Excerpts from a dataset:
Segment Open
/-! ### Sample events and what comes about in them -/

/-- R2, R3, R5, R6: a sample event enters the pulse count into the window, forms Q_L, counts the totaliser and takes in the
readings, and leaves the other lines, the store, the settings and the port alone. R4, R8 to R14: its measurement stage counts
the over-pressure run, the stretch runs and the runs of the steady detector, and brings the causes, holds, alarms and steady
spells that they call for. R16 to R18: its closure stage forms T_close and Q_surge, and its handing stage T_c. R98 to R101:
its handing stage judges the staleness of each tank of the lineup and evaluates it, in lineup order. R24, R28, R29, R46, R50,
R54, R57, R64 to R70: its drive step forms target_eff, which ends steady where it changes (R14), moves the setpoint by the
ramp or by the loop, runs the tracking check and takes the line's transition; R31, R32: in STROKING it makes the stage of the
stroke test. Clauses on the drive step hold from every state that the two stages before it leave. Where R50 and R54 meet a
failed check, the failure wins by the model's choice (log 45); a setpoint below 50 is left inside the deadband, and raised by
the step alone in SET, by the model's choice (log 44); in the stroke test R28 decides what is on track at 950 to 979 permille,
and the timeout is judged before the check, by the model's choice (log 51, log 52). The steady count and allowance taken up,
and the loop mode that waits for its drive step, stand in fields of the model's own (log 54). -/
def Obligations.SampleEventMeasures : Prop :=
  (∀ (l : LineId) (x : Sample) (s : State), LineupsSound s → ∃ t, exec (.sampleEvent l x) s = .next t
    ∧ (t.meas l).window = (s.meas l).window.drop 1 ++ [x.pulses]
    ∧ (t.meas l).q = (s.limits l).map (fun lim =>
        min 20000 (((s.meas l).window.drop 1 ++ [x.pulses]).sum * 6000 / lim.f))
    ∧ (t.meas l).pTot =
        (if (s.seq l).state = .disconnected then (s.meas l).pTot else (s.meas l).pTot + x.pulses)
    ∧ (t.meas l).dBase = (s.meas l).dBase
    ∧ (t.meas l).steadyN = s.settings.steadyn ∧ (t.meas l).allowed = 20 + ceilDiv ((s.drive l).tStroke.getD 1800) 10
    ∧ ((t.meas l).pressure, (t.meas l).pressureOut) = (match x.pressure with
        | some v => (some v, 0) | none => ((s.meas l).pressure, min 255 ((s.meas l).pressureOut + 1)))
    ∧ ((t.meas l).stretch, (t.meas l).stretchOut) = (match x.stretch with
        | some v => (some v, 0) | none => ((s.meas l).stretch, min 255 ((s.meas l).stretchOut + 1)))
    ∧ ((t.meas l).position, (t.meas l).positionOut) = (match x.position with
        | some v => (some v, 0) | none => ((s.meas l).position, min 255 ((s.meas l).positionOut + 1)))
    ∧ OnlyLine s t l ∧ (∀ k, k ∉ s.lineup l → t.tank k = s.tank k)
    ∧ t.esd.loop = s.esd.loop ∧ t.esd.far = s.esd.far ∧ t.port = s.port ∧ KeepsBase s t)
  -- the measurement stage: the runs, the steady detector, and what they bring
  ∧ (∀ (l : LineId) (x : Sample) (s : State),
    let t := s.measureStage l x
    ((s.seq l).state = .disconnected → t.seq l = s.seq l ∧ (t.meas l).overRun = 0 ∧ (t.meas l).clearRun = 0
        ∧ (t.meas l).tripRun = 0)
      ∧ ((s.seq l).state ≠ .disconnected → AlarmsDistinct s → ∀ lim, s.limits l = some lim →
          RunsJudged l x lim s t
          ∧ ((s.seq l).state = .delivering → (t.seq l).state = .delivering → SteadyJudged l s t)
          ∧ ((s.seq l).state = .delivering → (t.seq l).state ≠ .delivering →
              (t.meas l).steady = false ∧ (t.meas l).inRun = 0 ∧ (t.meas l).outRun = 0)
          ∧ ((s.seq l).state ≠ .delivering → (t.meas l).steady = (s.meas l).steady
              ∧ (t.meas l).inRun = (s.meas l).inRun ∧ (t.meas l).outRun = (s.meas l).outRun)))
  -- the handing stage: Q_L and T_c go to the tank watch, which judges and evaluates each tank of the lineup in order
  ∧ (∀ (l : LineId) (u : State),
    let tc : Option Nat := match (u.seq l).state with
      | .disconnected => none
      | .holding | .finishing => some (match (u.drive l).ramp with
          | some r => 2 * ceilDiv (u.drive l).setpoint r.step
          | none => 0)
      | _ => (u.meas l).tClose
    u.handStage l = (u.lineup l).foldl (fun a k => (a.judgeStale k).evaluate k)
      { u with meass := vset u.meass l { u.meas l with tC := tc, watchQ := (u.meas l).q } })
  -- the four stages, the closure figures and T_c
  ∧ (∀ (l : LineId) (x : Sample) (s : State),
    let v := (s.measureStage l x).closureStage l
    let u := v.driveStage l x.position
    let t := u.handStage l
    exec (.sampleEvent l x) s = .next t
      ∧ ((s.seq l).state = .disconnected → (t.meas l).tClose = none ∧ (t.meas l).qSurge = none ∧ (t.meas l).tC = none)
      ∧ ((s.seq l).state ≠ .disconnected → ∀ lim, s.limits l = some lim →
          let q := min 20000 (((s.meas l).window.drop 1 ++ [x.pulses]).sum * 6000 / lim.f)
          let head := max (lim.pRated - x.pressure.getD lim.pRated) 50
          let stroke := match (s.drive l).tStroke with
            | some n => ceilDiv (n * x.position.getD 1000) 1000
            | none => lim.tMax
          (t.meas l).tClose = some (min lim.tMax (max (ceilDiv (lim.k * q) (100 * head)) (max stroke lim.tMin)))
            ∧ (t.meas l).qSurge = some (lim.tMax * 100 * head / lim.k))
      ∧ ((s.seq l).state ≠ .disconnected →
          (t.meas l).tC = (match (u.seq l).state with
            | .holding | .finishing => some (match (u.drive l).ramp with
                | some r => 2 * ceilDiv (u.drive l).setpoint r.step
                | none => 0)
            | _ => (t.meas l).tClose)))
  -- the drive step of a line that ramps or closes: ramp, tracking check, transition
  ∧ (∀ (l : LineId) (pos : Option Nat) (v : State) (n : Nat),
    let d := v.drive l
    let last := match pos with | some p => some p | none => d.lastPos
    let ramped : Drive := match d.ramp with
      | none => d
      | some r =>
        if absDiff d.setpoint r.target ≤ r.step then { d with setpoint := r.target, ramp := none }
        else { d with setpoint := if d.setpoint < r.target then d.setpoint + r.step else d.setpoint - r.step }
    let moved := if (v.seq l).state = .tripping then d else ramped
    let rested : Drive := { moved with ramp := none, setpoint := 0, track := 0, lastPos := last }
    let u := v.driveStage l pos
    (TracksTo d moved.setpoint pos n →
      (n ≤ 20 + ceilDiv (d.tStroke.getD 1800) 10 →
        ((v.seq l).state = .opening → ∀ lim, v.limits l = some lim →
          ((∃ p, pos = some p ∧ absDiff p lim.startOpening ≤ 20) →
              u.seq l = { v.seq l with
                  state := .delivering
                  pump := (v.seq l).permit && (v.seq l).trips.isEmpty && decide (v.esd.loop = .closed) }
              ∧ u.drive l = { moved with ramp := none, track := 0, lastPos := last }
              ∧ (u.rate l).surgeRun = 0 ∧ (u.rate l).maxRun = 0 ∧ (u.rate l).loopWaits = true
              ∧ (u.meas l).inRun = 0 ∧ (u.meas l).outRun = 0)
          ∧ ((∀ p, pos = some p → 20 < absDiff p lim.startOpening) →
              u.seq l = v.seq l ∧ u.drive l = { moved with track := n, lastPos := last }))
        ∧ ((v.seq l).state ∈ [.holding, .finishing, .tripping] →
          ((∃ p, pos = some p ∧ p ≤ 20) → u.drive l = rested
            ∧ ((v.seq l).state = .holding → u.seq l = { v.seq l with state := .held, pump := false })
            ∧ ((v.seq l).state = .finishing → LineupsSound v →
                u.seq l = { v.seq l with state := .connected, holds := [], pump := false }
                ∧ ∀ k ∈ v.lineup l, ∀ r, v.tank k = some r → TankFinished v u l k r)
            ∧ ((v.seq l).state = .tripping → u.seq l = { v.seq l with state := .tripped, pump := false }))
          ∧ ((∀ p, pos = some p → 20 < p) →
              u.seq l = v.seq l ∧ u.drive l = { moved with track := n, lastPos := last })))
      ∧ (20 + ceilDiv (d.tStroke.getD 1800) 10 < n →
        ((v.seq l).state ∈ [.opening, .holding, .finishing] → TripCause.valveTravel ∉ (v.seq l).trips →
          TrippingBy v u l .valveTravel last)
        ∧ ((v.seq l).state = .tripping → u.drive l = rested ∧ (u.seq l).state = .tripped
            ∧ TripCause.valveTravel ∈ (u.seq l).trips)))
    ∧ ((v.seq l).state = .held → u.seq l = v.seq l ∧ u.drive l = { ramped with lastPos := last })
    ∧ ((v.seq l).state ∈ [.disconnected, .connected, .tripped] →
        u = { v with drives := vset v.drives l { d with lastPos := last } }))
  -- target_eff at the drive step of a line that is not in DELIVERING
  ∧ (∀ (l : LineId) (pos : Option Nat) (v : State) (lim : Limits) (surge e : Nat) (g : Governing),
    (v.seq l).state ∈ [.opening, .holding, .held, .finishing] → v.limits l = some lim → (v.meas l).qSurge = some surge →
    leastTerm (targetTerms (v.rate l) lim surge v.link.gauging) = some (e, g) →
    let u := v.driveStage l pos
    ((u.seq l).state = (v.seq l).state ∨ (u.seq l).state = .held →
        u.rate l = { v.rate l with eff := some e, governing := some g } ∧ u.meas l = v.meas l)
    ∧ ((u.seq l).state = .delivering →
        u.rate l = { v.rate l with eff := some e, governing := some g, surgeRun := 0, maxRun := 0, loopWaits := true })
    ∧ ((u.seq l).state ∈ [.connected, .tripping] → (u.rate l).eff = none ∧ (u.rate l).governing = none))
  -- the drive step of a line in DELIVERING: takeover runs, takeover, target_eff, loop step, tracking check
  ∧ (∀ (l : LineId) (pos : Option Nat) (v : State) (lim : Limits) (q surge e n : Nat) (g : Governing),
    (v.seq l).state = .delivering → v.limits l = some lim → (v.meas l).q = some q → (v.meas l).qSurge = some surge →
    leastTerm (targetTerms (v.rate l) lim surge v.link.gauging) = some (e, g) →
    let d := v.drive l
    let r := v.rate l
    let surgeRun := if surge < q then min 5 (r.surgeRun + 1) else 0
    let maxRun := if lim.qMax < q then min 5 (r.maxRun + 1) else 0
    let why : Option TakeoverReason :=
      if r.throttle = true then some .topping else if 5 ≤ surgeRun then some .surge else if 5 ≤ maxRun then some .maxflow
      else none
    let mode := if why = none then r.mode else .auto
    let sp := match mode with
      | .auto =>
        if q + max (e / 100) 20 < e then max 50 (min 1000 (d.setpoint + lim.loopStep))
        else if e + max (e / 100) 20 < q then max 50 (min 1000 (d.setpoint - lim.loopStep))
        else d.setpoint
      | .freeze => d.setpoint
      | .set =>
        let o := r.opening.getD d.setpoint
        if d.setpoint < o then min o (d.setpoint + lim.loopStep) else max o (d.setpoint - lim.loopStep)
    let u := v.driveStage l pos
    TracksTo d sp pos n →
      (n ≤ 20 + ceilDiv (d.tStroke.getD 1800) 10 →
        u.seq l = v.seq l
        ∧ u.drive l = { d with
            setpoint := sp
            ramp := if sp = d.setpoint then d.ramp else none
            track := n
            lastPos := match pos with | some p => some p | none => d.lastPos }
        ∧ u.rate l = (if r.mode ≠ .auto ∧ why ≠ none then
            { r with mode := .auto, opening := none, surgeRun := 0, maxRun := 0, mark := why, eff := some e,
                     governing := some g, loopWaits := false }
          else { r with surgeRun := surgeRun, maxRun := maxRun, eff := some e, governing := some g, loopWaits := false })
        ∧ u.meas l = (if r.eff ≠ some e then { v.meas l with steady := false, inRun := 0, outRun := 0 } else v.meas l))
      ∧ (20 + ceilDiv (d.tStroke.getD 1800) 10 < n → TripCause.valveTravel ∉ (v.seq l).trips →
        let switched : Rate := if r.mode ≠ .auto ∧ why ≠ none then { r with mode := .auto, opening := none, mark := why } else r
        let taken : Rate := { switched with loopWaits := false }
        TrippingBy { v with rates := vset v.rates l taken } u l .valveTravel
          (match pos with | some p => some p | none => d.lastPos)))
  -- the drive step of a line in STROKING: the stages of the stroke test
  ∧ ∀ (l : LineId) (pos : Option Nat) (v : State) (timer n : Nat), (v.seq l).state = .stroking →
    (v.drive l).stageTimer = some timer →
    let d := v.drive l
    let last := match pos with | some p => some p | none => d.lastPos
    let u := v.driveStage l pos
    let failed (why : StrokeFailure) : Prop :=
      (u.seq l).state = .connected ∧ AlarmPresent u .strokeFailed (.line l)
        ∧ u.drive l = { d with stage := none, stageTimer := none, strokeTimer := none, ramp := none, setpoint := 0,
                               track := 0, lastStroke := some (.failed why), lastPos := last }
    let goesOn (d' : Drive) : Prop :=
      (n ≤ 20 + ceilDiv (d.tStroke.getD 1800) 10 →
        u.seq l = v.seq l ∧ u.drive l = { d' with track := n, lastPos := last })
      ∧ (20 + ceilDiv (d.tStroke.getD 1800) 10 < n → failed .travel)
    (d.stage = some .openMove →
        ((∃ p, pos = some p ∧ 980 ≤ p) → TracksTo d d.setpoint pos n →
          goesOn { d with stage := some .settle, stageTimer := some 0 })
        ∧ ((∀ p, pos = some p → p < 980) →
          (1800 ≤ timer + 2 → failed .openTimeout)
          ∧ (timer + 2 < 1800 → TracksTo d d.setpoint pos n → goesOn { d with stageTimer := some (timer + 2) })))
      ∧ (d.stage = some .settle →
        (20 ≤ timer + 2 → TracksTo d 0 pos n →
          goesOn { d with stage := some .closeMove, stageTimer := some 0, ramp := none, setpoint := 0 })
        ∧ (timer + 2 < 20 → TracksTo d d.setpoint pos n → goesOn { d with stageTimer := some (timer + 2) }))
      ∧ (d.stage = some .closeMove →
        let stroke := match d.strokeTimer with
          | some m => some (m + 2)
          | none => if pos.any (· < 980) then some 0 else none
        (∀ m, stroke = some m → (∃ p, pos = some p ∧ p ≤ 20) →
          let tMeas := ceilDiv (m * 1000) 960
          (20 ≤ tMeas ∧ tMeas ≤ 1800 → AlarmsDistinct v →
            (u.seq l).state = .connected ∧ ¬ AlarmPresent u .strokeFailed (.line l)
            ∧ u.drive l = { d with stage := none, stageTimer := none, strokeTimer := none, tMeas := some tMeas,
                                   track := 0, lastStroke := some (.pass tMeas), lastPos := last }
            ∧ (NoticeKind.done ∈ v.port.mask → Notice.doneStroke l ∈ u.notices))
          ∧ (tMeas < 20 ∨ 1800 < tMeas → failed .outOfRange))
        ∧ (stroke = none ∨ (∀ p, pos = some p → 20 < p) →
          (1800 ≤ timer + 2 → failed .closeTimeout)
          ∧ (timer + 2 < 1800 → TracksTo d d.setpoint pos n →
              goesOn { d with stageTimer := some (timer + 2), strokeTimer := stroke })))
Segment Closed
BRIEF:
Using the data above, transcribe the lines that run from the line with "(t.meas l).tC = (match" to the line with "ramp := none, track", both ends kept, and output nothing else.

PROBLEM SOLUTION:
          (t.meas l).tC = (match (u.seq l).state with
            | .holding | .finishing => some (match (u.drive l).ramp with
                | some r => 2 * ceilDiv (u.drive l).setpoint r.step
                | none => 0)
            | _ => (t.meas l).tClose)))
  -- the drive step of a line that ramps or closes: ramp, tracking check, transition
  ∧ (∀ (l : LineId) (pos : Option Nat) (v : State) (n : Nat),
    let d := v.drive l
    let last := match pos with | some p => some p | none => d.lastPos
    let ramped : Drive := match d.ramp with
      | none => d
      | some r =>
        if absDiff d.setpoint r.target ≤ r.step then { d with setpoint := r.target, ramp := none }
        else { d with setpoint := if d.setpoint < r.target then d.setpoint + r.step else d.setpoint - r.step }
    let moved := if (v.seq l).state = .tripping then d else ramped
    let rested : Drive := { moved with ramp := none, setpoint := 0, track := 0, lastPos := last }
    let u := v.driveStage l pos
    (TracksTo d moved.setpoint pos n →
      (n ≤ 20 + ceilDiv (d.tStroke.getD 1800) 10 →
        ((v.seq l).state = .opening → ∀ lim, v.limits l = some lim →
          ((∃ p, pos = some p ∧ absDiff p lim.startOpening ≤ 20) →
              u.seq l = { v.seq l with
                  state := .delivering
                  pump := (v.seq l).permit && (v.seq l).trips.isEmpty && decide (v.esd.loop = .closed) }
              ∧ u.drive l = { moved with ramp := none, track := 0, lastPos := last }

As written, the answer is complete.